GitHub Copilot and Large Codebases

Working effectively across a large codebase requires reliable context, predictable patterns, and disciplined decomposition. This chapter explains how Copilot uses code context (local and remote indexing), how to augment that context with instructions and prompt files, and practical chunking strategies that scale.

Local indexing

Modern IDEs index the workspace to improve symbol search, navigation, and context available to Copilot. In addition, language servers (Language Server Protocol, LSP) expose structure—types, signatures, references—that helps Copilot generate syntactically valid and idiomatic code. Local indexing is particularly valuable when working offline, on private repositories, or when rapidly iterating in a branch.

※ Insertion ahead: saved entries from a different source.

-- ==== Sys2Proof/Machine/Selector.lean ====
section
/-! DEFINITION. `RAW.ENC` (R190), `RAW.DEC` (R191), `COMPRESS` (R198) and `DECOMPRESS` (R210). -/

namespace Sys2Proof.Machine

open Host (Outcome)

/-- R190: identity. -/
def rawEnc (x : Block) : Block := x

/-- R191: identity. -/
def rawDec (y : Block) : Block := y

/-- What `RAW.ENC` gives. -/
def rawEncResult (p : Params) (x : Block) : CommandResult := bounded p [(rawEnc x).length] (.output (rawEnc x))

/-- What `RAW.DEC` gives. -/
def rawDecResult (p : Params) (y : Block) : CommandResult := bounded p [(rawDec y).length] (.output (rawDec y))

/-- R15: a candidate, one strategy's payload for the block being compressed; also `BEST_TAG` with `BEST_BUF`. -/
structure Choice where
  strategy : Strategy
  payload : Block
deriving DecidableEq, Repr

/-- R199, R200: the candidates that are present, in evaluation order, after RAW. -/
def laterCandidates (p : Params) (hyb gate : Bool) (x : Block) : List Choice :=
  [⟨.rle, rleEnc x⟩] ++ (if gate then [⟨.delta, deltaEnc p.deltaFirst x⟩] else []) ++ [⟨.dict, dictEnc p x⟩] ++
    (if hyb then [⟨.hybrid, hybEnc p x⟩] else [])

/-- R199: every candidate that is present, RAW first. -/
def candidates (p : Params) (hyb gate : Bool) (x : Block) : List Choice :=
  ⟨.raw, x⟩ :: laterCandidates p hyb gate x

/-- R198 step 4, R201: a candidate replaces the best only when strictly smaller. -/
def keepSmaller (best c : Choice) : Choice := if c.payload.length < best.payload.length then c else best

/-- R198: the running best, RAW at the start, over the later candidates. -/
def select (p : Params) (hyb gate : Bool) (x : Block) : Choice :=
  (laterCandidates p hyb gate x).foldl keepSmaller ⟨.raw, x⟩

/-- R64: the lengths of the streams `COMPRESS` produces: every candidate present, and the streams of the hybrid one. -/
def compressLengths (p : Params) (hyb gate : Bool) (x : Block) : List Nat :=
  (candidates p hyb gate x).map (·.payload.length) ++ (if hyb then hybEncLengths p x else [])

/-- What `COMPRESS` gives: the record of the winner (R202). -/
def compressResult (p : Params) (hyb gate : Bool) (x : Block) : CommandResult :=
  bounded p (compressLengths p hyb gate x)
    (.record (select p hyb gate x).strategy x.length (select p hyb gate x).payload)

/-- R210, R213: the decoder of each strategy. -/
def decoderResult (p : Params) (t : Strategy) (y : Block) : CommandResult :=
  match t with
  | .raw => rawDecResult p y
  | .rle => rleDecResult p y
  | .dict => dictDecResult p y
  | .delta => deltaDecResult p y
  | .hybrid => hybDecResult p y

/-- R190: `RAW.ENC`. -/
def execRawEnc (s : State) : Outcome State Fault Refusal := runCommand (rawEncResult s.cfg) s

/-- R191: `RAW.DEC`. -/
def execRawDec (s : State) : Outcome State Fault Refusal := runCommand (rawDecResult s.cfg) s

/-- R198: `COMPRESS`. The acceleration flag has no effect on any state of the block (R75, R193). -/
def execCompress (hyb _acc : Bool) (s : State) : Outcome State Fault Refusal :=
  runCommand (compressResult s.cfg hyb (gateOperand s)) s

/-- R210, R212: `DECOMPRESS`: the tag first, then the input block, then the decoder. -/
def execDecompress (s : State) : Outcome State Fault Refusal :=
  if Params.legal s.cfg then
    match strategyOperand s with
    | none => .next (errorEntry .unknownStrategy (tagCause s.recStrategy) Cause.zero s)
    | some t => runCommand (decoderResult s.cfg t) s
  else .refused .illegalParameters

end Sys2Proof.Machine
end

Research continues on code representations optimised for large language models (LLMs), aiming to preserve relationships between files, symbols, and architectural boundaries so that changes remain coherent across a codebase.

Remote indexing

For repositories hosted on GitHub.com, Copilot can leverage repository indexes maintained by GitHub to enrich context. This avoids expensive local scans for very large repositories and improves retrieval of related files during suggestions. Remote indexing is complementary to local indexing; together they provide faster, more relevant context without manual curation.

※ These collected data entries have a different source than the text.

/-- R73, R74: the fields read from a command's word are the command's. -/
@[simp] theorem fieldsOf_encode (i : Instr) : fieldsOf (encode i) = i.fields := by
  cases i with
  | rawEnc => exact Laws.WordFields.rawEnc.1
  | rleEnc => exact Laws.WordFields.rleEnc.1
  | dictEnc => exact Laws.WordFields.dictEnc.1
  | deltaEnc => exact Laws.WordFields.deltaEnc.1
  | hybEnc => exact Laws.WordFields.hybEnc.1
  | compress hyb acc => exact (Laws.WordFields.compress hyb acc).1
  | rawDec => exact Laws.WordFields.rawDec.1
  | rleDec => exact Laws.WordFields.rleDec.1
  | dictDec => exact Laws.WordFields.dictDec.1
  | deltaDec => exact Laws.WordFields.deltaDec.1
  | hybDec => exact Laws.WordFields.hybDec.1
  | decompress => exact Laws.WordFields.decompress.1

/-- R74: `sel` and `dir` of a command's fields name the command. -/
@[simp] theorem commandOf_fields (i : Instr) : commandOf i.fields = some i := by
  cases i <;> rfl

/-- R73: a command's reserved bits are 0. -/
@[simp] theorem fields_reservedOk (i : Instr) : i.fields.reservedOk = true := by
  cases i <;> rfl

/-- R73: a command's `sel` is none of the reserved ones. -/
@[simp] theorem fields_selectorOk (i : Instr) : i.fields.selectorOk = true := by
  cases i <;> rfl

/-- R73: only `COMPRESS` sets flags. -/
@[simp] theorem fields_flagsOk (i : Instr) : i.fields.flagsOk = true := by
  cases i <;> rfl

/-- R73, R74: every command is well formed. -/
theorem instr_wf (i : Instr) : i.wf = true := by
  simp [Instr.wf, CmdFields.wf]

/-- R74: where both flags are clear, the fields are those of the command that `sel` and `dir` name. -/
theorem fields_of_commandOf_clear :
    ∀ (dir : Bool) (sel : BitVec 3), ∀ i ∈ commandOf ⟨0, false, false, dir, sel⟩,
      i.fields = ⟨0, false, false, dir, sel⟩ := by
  decide

/-- R74: legal fields are those of the command that their `sel` and `dir` name: `COMPRESS` takes its flags from them,
and the fields of any other command have none. -/
theorem fields_of_commandOf {f : CmdFields} {i : Instr} (hr : f.reservedOk = true) (hf : f.flagsOk = true)
    (hc : commandOf f = some i) : i.fields = f := by
  obtain ⟨rsv, acc, hyb, dir, sel⟩ := f
  obtain rfl : rsv = 0 := by simpa [CmdFields.reservedOk] using hr
  have hflags : (sel = 7 ∧ dir = false) ∨ (acc = false ∧ hyb = false) := by simpa [CmdFields.flagsOk] using hf
  rcases hflags with ⟨rfl, rfl⟩ | ⟨rfl, rfl⟩
  · cases hc
    rfl
  · exact fields_of_commandOf_clear dir sel i hc

/-- R74: the decoder answers a command exactly on the fields of its word. -/
theorem decode_eq_command_iff {c : Byte} {i : Instr} : decode c = .command i ↔ i.fields = fieldsOf c := by
  constructor
  · intro h
    simp only [decode] at h
    split at h
    next hr =>
      split at h
      next => cases h
      next j hj =>
        split at h
        next hf => cases h; exact fields_of_commandOf hr hf hj
        next => cases h
    next => cases h
  · intro h
    simp [decode, ← h]

/-- R73, R74: the decoder answers a command exactly on its word. -/
theorem decode_eq_command_iff_encode {c : Byte} {i : Instr} : decode c = .command i ↔ encode i = c := by
  rw [decode_eq_command_iff]
  constructor
  · intro h
    rw [encode, h, wordOf_fieldsOf]
  · rintro rfl
    exact (fieldsOf_encode i).symm

/-- R74: the word of a command decodes to it. -/
@[simp] theorem decode_encode (i : Instr) : decode (encode i) = .command i :=
  decode_eq_command_iff_encode.mpr rfl

/-! ### The legal words -/

/-- R74: the commands, `COMPRESS` once for each value of its two flags, in the order of the table. -/
def commands : List Instr :=
  [.rawEnc, .rleEnc, .dictEnc, .deltaEnc, .hybEnc, .compress false false, .compress true false, .compress false true,
    .compress true true, .rawDec, .rleDec, .dictDec, .deltaDec, .hybDec, .decompress]

theorem mem_commands (i : Instr) : i ∈ commands := by
  cases i with
  | compress hyb acc => cases hyb <;> cases acc <;> decide
  | _ => decide

/-- R74: the words that decode are those of the commands. -/
theorem exists_decode_eq_command_iff {c : Byte} : (∃ i, decode c = .command i) ↔ c ∈ commands.map encode := by
  simp [decode_eq_command_iff_encode, mem_commands]

/-- R74: a decoding has a command exactly when it is one. -/
theorem toOption_isSome_iff {r : DecodeResult} : r.toOption.isSome = true ↔ ∃ i, r = .command i := by
  cases r <;> simp [DecodeResult.toOption]

/-- R74: the numbers of the legal words are those of the commands' words. -/
theorem legal_words_perm :
    ((List.range 256).filter fun n => (decode (BitVec.ofNat 8 n)).toOption.isSome).Perm
      (commands.map fun i => (encode i).toNat) := by
  refine (List.perm_ext_iff_of_nodup (List.nodup_range.filter _) (by decide)).mpr fun n => ?_
  simp only [List.mem_filter, List.mem_range, toOption_isSome_iff, decode_eq_command_iff_encode, List.mem_map,
    mem_commands, true_and]
  constructor
  · rintro ⟨hn, i, hi⟩
    exact ⟨i, by rw [hi, BitVec.toNat_ofNat, Nat.mod_eq_of_lt hn]⟩
  · rintro ⟨i, rfl⟩
    exact ⟨(encode i).isLt, i, by simp⟩

/-- R76: of the 256 words, those that are no command's are 256 less the fifteen commands. -/
theorem illegal_words_count :
    ((List.range 256).filter fun n => (decode (BitVec.ofNat 8 n)).toOption.isNone).length = 241 := by
  have hsplit := List.length_eq_length_filter_add (l := List.range 256)
    fun n => (decode (BitVec.ofNat 8 n)).toOption.isSome
  have hlegal := legal_words_perm.length_eq
  simp only [Option.not_isSome, List.length_range, List.length_map] at hsplit hlegal
  have hcommands : commands.length = 15 := rfl
  omega

/-! ### The tags -/

/-- R71: the tag of a strategy names it. -/
@[simp] theorem strategyOf_tagOf (k : Strategy) : strategyOf (tagOf k) = some k := by
  cases k <;> rfl

/-! ### The statements -/

/-- Settles O1: each legal word is its command's, each illegal one is decoded, and a tag names its strategy. -/
theorem commandWordsAndTagsAsTabled : Obligations.CommandWordsAndTagsAsTabled := by
  refine ⟨decode_encode .rawEnc, decode_encode .rleEnc, decode_encode .dictEnc, decode_encode .deltaEnc,
    decode_encode .hybEnc, decode_encode (.compress false false), decode_encode (.compress true false),
    decode_encode (.compress false true), decode_encode (.compress true true), decode_encode .rawDec,
    decode_encode .rleDec, decode_encode .dictDec, decode_encode .deltaDec, decode_encode .hybDec,
    decode_encode .decompress, ?reservedBits, ?reservedSelector, ?flagOutsideCompress,
    strategyOf_tagOf .raw, strategyOf_tagOf .rle, strategyOf_tagOf .dict, strategyOf_tagOf .delta,
    strategyOf_tagOf .hybrid, strategyOf_eq_none_iff, strategyOf_tagOf⟩
  case reservedBits => rfl
  case reservedSelector => rfl
  case flagOutsideCompress => rfl

/-- Settles O2: a command's fields are well formed, and the decoder answers a command exactly on its word. -/
theorem decodeAndEncodeAgree : Obligations.DecodeAndEncodeAgree :=
  ⟨fun i => ⟨instr_wf i, decode_encode i⟩, fun _ _ => decode_eq_command_iff_encode.mp⟩

/-- Settles O3: the legal words are those of the fifteen commands, and the issue of any other word ends in the error
entry. -/
theorem illegalWordRaisesIllegalCommand : Obligations.IllegalWordRaisesIllegalCommand := by
  refine ⟨fun _ => exists_decode_eq_command_iff, illegal_words_count, fun s c rest why hl hp hd => ?_⟩
  rw [step_of_legal hl hp]
  exact hostIssue_of_illegal (withProgram rest s) hd

end Sys2Proof.Proofs
end

section
/-! The streams of `RLE.ENC` (R78, R111): every block is the replay of a list of pairs as R78 describes them, and
`RLE.ENC` finds that list. -/

namespace Sys2Proof.Proofs

open Sys2Proof.Machine Sys2Proof.Safety

/-! ### The inner loop of the encoder -/

@[simp] theorem runAhead_zero (v : Byte) (x : Block) : runAhead v 0 x = 0 := rfl

@[simp] theorem runAhead_nil (v : Byte) (limit : Nat) : runAhead v limit [] = 0 := by
  simp [runAhead]

@[simp] theorem runAhead_succ_cons (v : Byte) (limit : Nat) (b : Byte) (bs : Block) :
    runAhead v (limit + 1) (b :: bs) = if b = v then runAhead v limit bs + 1 else 0 := by
  by_cases h : b = v <;> simp [runAhead, h]

/-- R101: the inner loop counts bytes of value `v` up to its limit, a different byte or the end of the block. -/
theorem exists_rest_of_runAhead (v : Byte) (limit : Nat) (x : Block) :
    ∃ rest, x = List.replicate (runAhead v limit x) v ++ rest ∧ runAhead v limit x ≤ limit ∧
      (runAhead v limit x = limit ∨ rest.head? ≠ some v) := by
  induction limit generalizing x with
  | zero => exact ⟨x, by simp⟩
  | succ limit ih =>
    cases x with
    | nil => exact ⟨[], by simp⟩
    | cons b bs =>
      by_cases hb : b = v
      · obtain ⟨rest, hbs, hle, hstop⟩ := ih bs
        exact ⟨rest, by simpa [hb, List.replicate_succ] using hbs, by simpa [hb] using hle, by simpa [hb] using hstop⟩
      · exact ⟨b :: bs, by simp [hb]⟩

/-- R101: what the inner loop counts on a run that its limit, a different byte or the end of the block stops. -/
theorem runAhead_replicate_append {v : Byte} {limit n : Nat} {rest : Block} (hn : n ≤ limit)
    (hstop : n = limit ∨ rest.head? ≠ some v) : runAhead v limit (List.replicate n v ++ rest) = n := by
  induction n generalizing limit with
  | zero =>
    cases limit with
    | zero => rfl
    | succ limit => cases rest <;> simp_all
  | succ n ih =>
    obtain ⟨limit, rfl⟩ : ∃ k, limit = k + 1 := ⟨limit - 1, by omega⟩
    simpa [List.replicate_succ] using ih (by omega) (by simpa using hstop)

/-! ### The encoder -/

/-- R101: any fuel from the length of the block on gives the same pairs. -/
theorem rleLoop_eq_of_le {fuel fuel' : Nat} {x : Block} (h : x.length ≤ fuel) (h' : x.length ≤ fuel') :
    rleLoop fuel x = rleLoop fuel' x := by
  induction fuel generalizing fuel' x with
  | zero =>
    obtain rfl : x = [] := List.length_eq_zero_iff.mp (by omega)
    cases fuel' <;> rfl
  | succ fuel ih =>
    cases x with
    | nil => cases fuel' <;> rfl
    | cons v rest =>
      obtain ⟨fuel', rfl⟩ : ∃ k, fuel' = k + 1 := ⟨fuel' - 1, by simp at h'; omega⟩
      simp only [List.length_cons, Nat.add_le_add_iff_right] at h h'
      simp only [rleLoop]
      rw [ih (fuel' := fuel') (by simp; omega) (by simp; omega)]

@[simp] theorem rleEnc_nil : rleEnc [] = [] := rfl

/-- R101: a first byte with what the inner loop counts after it gives a pair, and the coding goes on after them. -/
theorem rleEnc_cons (v : Byte) (rest : Block) : rleEnc (v :: rest) =
    v :: BitVec.ofNat 8 (1 + runAhead v 254 rest) :: rleEnc (rest.drop (runAhead v 254 rest)) := by
  simp only [rleEnc, List.length_cons, rleLoop, Config.runMax]
  rw [rleLoop_eq_of_le (by simp) le_rfl]

/-- R101: a first run of `n` bytes, stopped by 255, by a different byte or by the end of the block, gives the pair
(value, `n`). -/
theorem rleEnc_replicate_append {v : Byte} {n : Nat} {rest : Block} (h1 : 1 ≤ n) (h255 : n ≤ 255)
    (hstop : n = 255 ∨ rest.head? ≠ some v) :
    rleEnc (List.replicate n v ++ rest) = v :: BitVec.ofNat 8 n :: rleEnc rest := by
  obtain ⟨m, rfl⟩ : ∃ m, n = m + 1 := ⟨n - 1, by omega⟩
  have hcount : runAhead v 254 (List.replicate m v ++ rest) = m :=
    runAhead_replicate_append (by omega) (by simpa using hstop)
  rw [List.replicate_succ, List.cons_append, rleEnc_cons, hcount, Nat.add_comm 1 m]
  simp

/-- R14, R101: a non-empty block begins with a run as the encoder cuts it. -/
theorem exists_first_run (v : Byte) (rest : Block) : ∃ n tail, v :: rest = List.replicate n v ++ tail ∧
    1 ≤ n ∧ n ≤ 255 ∧ (n = 255 ∨ tail.head? ≠ some v) := by
  obtain ⟨tail, hrest, hle, hstop⟩ := exists_rest_of_runAhead v 254 rest
  refine ⟨runAhead v 254 rest + 1, tail, ?_, by omega, by omega, by simpa using hstop⟩
  rw [List.replicate_succ, List.cons_append, ← hrest]

/-! ### The decoder on pairs -/

@[simp] theorem rleDec_nil : rleDec [] = [] := rfl

@[simp] theorem rleDec_singleton (b : Byte) : rleDec [b] = [] := rfl

@[simp] theorem rleDec_cons_cons (v c : Byte) (rest : Block) :
    rleDec (v :: c :: rest) = List.replicate c.toNat v ++ rleDec rest := rfl

@[simp] theorem pairStream_nil : pairStream [] = [] := rfl

@[simp] theorem pairStream_cons (v c : Byte) (ps : List (Byte × Byte)) :
    pairStream ((v, c) :: ps) = v :: c :: pairStream ps := rfl

/-- R106: an unpaired last byte is ignored. -/
theorem rleDec_append_singleton (b : Byte) : ∀ {y : Block}, y.length % 2 = 0 → rleDec (y ++ [b]) = rleDec y
  | [], _ => rfl
  | [_], h => by simp at h
  | v :: c :: rest, h => by
    have hrest : rest.length % 2 = 0 := by
      simp only [List.length_cons] at h
      omega
    simp [rleDec_append_singleton b hrest]

/-! ### The pairs that the encoder writes -/

/-- R78: lengths from 1 to 255, and two consecutive pairs with the same value only if the first has length 255. -/
def CutPairs (ps : List (Byte × Byte)) : Prop :=
  (∀ q ∈ ps, 1 ≤ q.2.toNat ∧ q.2.toNat ≤ 255) ∧ ps.IsChain fun q r => q.1 = r.1 → q.2 = 255

theorem cutPairs_nil : CutPairs [] := by
  simp [CutPairs]

/-- R78: a pair in front of others is cut as the encoder cuts a run in front of their replay. -/
theorem cutPairs_cons_iff {v c : Byte} {ps : List (Byte × Byte)} : CutPairs ((v, c) :: ps) ↔
    1 ≤ c.toNat ∧ (c = 255 ∨ (rleDec (pairStream ps)).head? ≠ some v) ∧ CutPairs ps := by
  have hc : c.toNat ≤ 255 := Nat.le_of_lt_succ c.isLt
  cases ps with
  | nil => simp [CutPairs, hc]
  | cons q qs =>
    obtain ⟨w, d⟩ := q
    have hhead (hd : 1 ≤ d.toNat) : (rleDec (pairStream ((w, d) :: qs))).head? = some w := by
      simp [List.head?_append, List.head?_replicate, Nat.ne_of_gt hd]
    have hadjacent : (v = w → c = 255) ↔ c = 255 ∨ some w ≠ some v := by
      simp [imp_iff_or_not, eq_comm]
    simp only [CutPairs, List.forall_mem_cons, List.isChain_cons_cons]
    constructor
    · rintro ⟨⟨⟨h1, -⟩, hq, hqs⟩, hadj, hchain⟩
      exact ⟨h1, hhead hq.1 ▸ hadjacent.mp hadj, ⟨hq, hqs⟩, hchain⟩
    · rintro ⟨h1, hstop, ⟨hq, hqs⟩, hchain⟩
      exact ⟨⟨⟨h1, hc⟩, hq, hqs⟩, hadjacent.mpr (hhead hq.1 ▸ hstop), hchain⟩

Augmenting context with instructions and prompts

Before instruction files and prompt files were available, teams often built up chat context step by step to guide the model. With repository-scoped guidance, prompts can be shorter and more reliable.

Recommended approach:

Add .github/copilot-instructions.md to define coding standards, documentation locations, testing conventions, and terminology
Reference high-signal docs (for example, docs/architecture.md, docs/coding-standards.md) so Copilot can consult them without re-prompting
Create prompt files for repeatable workflows (where supported), such as test expansion, refactor plans, or lint-and-fix routines

Example progressive prompting (now simplified via instructions):

Create a high-level architecture overview at docs/architecture_overview.md
Generate a domain-specific architecture note, for example docs/customer_api_architecture.md
Propose a plan to increase test coverage for the Customer API
Implement additional unit tests; mock external dependencies
Refine tests to align with naming conventions and coding standards

With instructions and prompt files in place, the prompts can be shorter, for example:

"Create a plan to increase the test coverage for the Customer API"
"Implement these additional unit tests for the Customer API"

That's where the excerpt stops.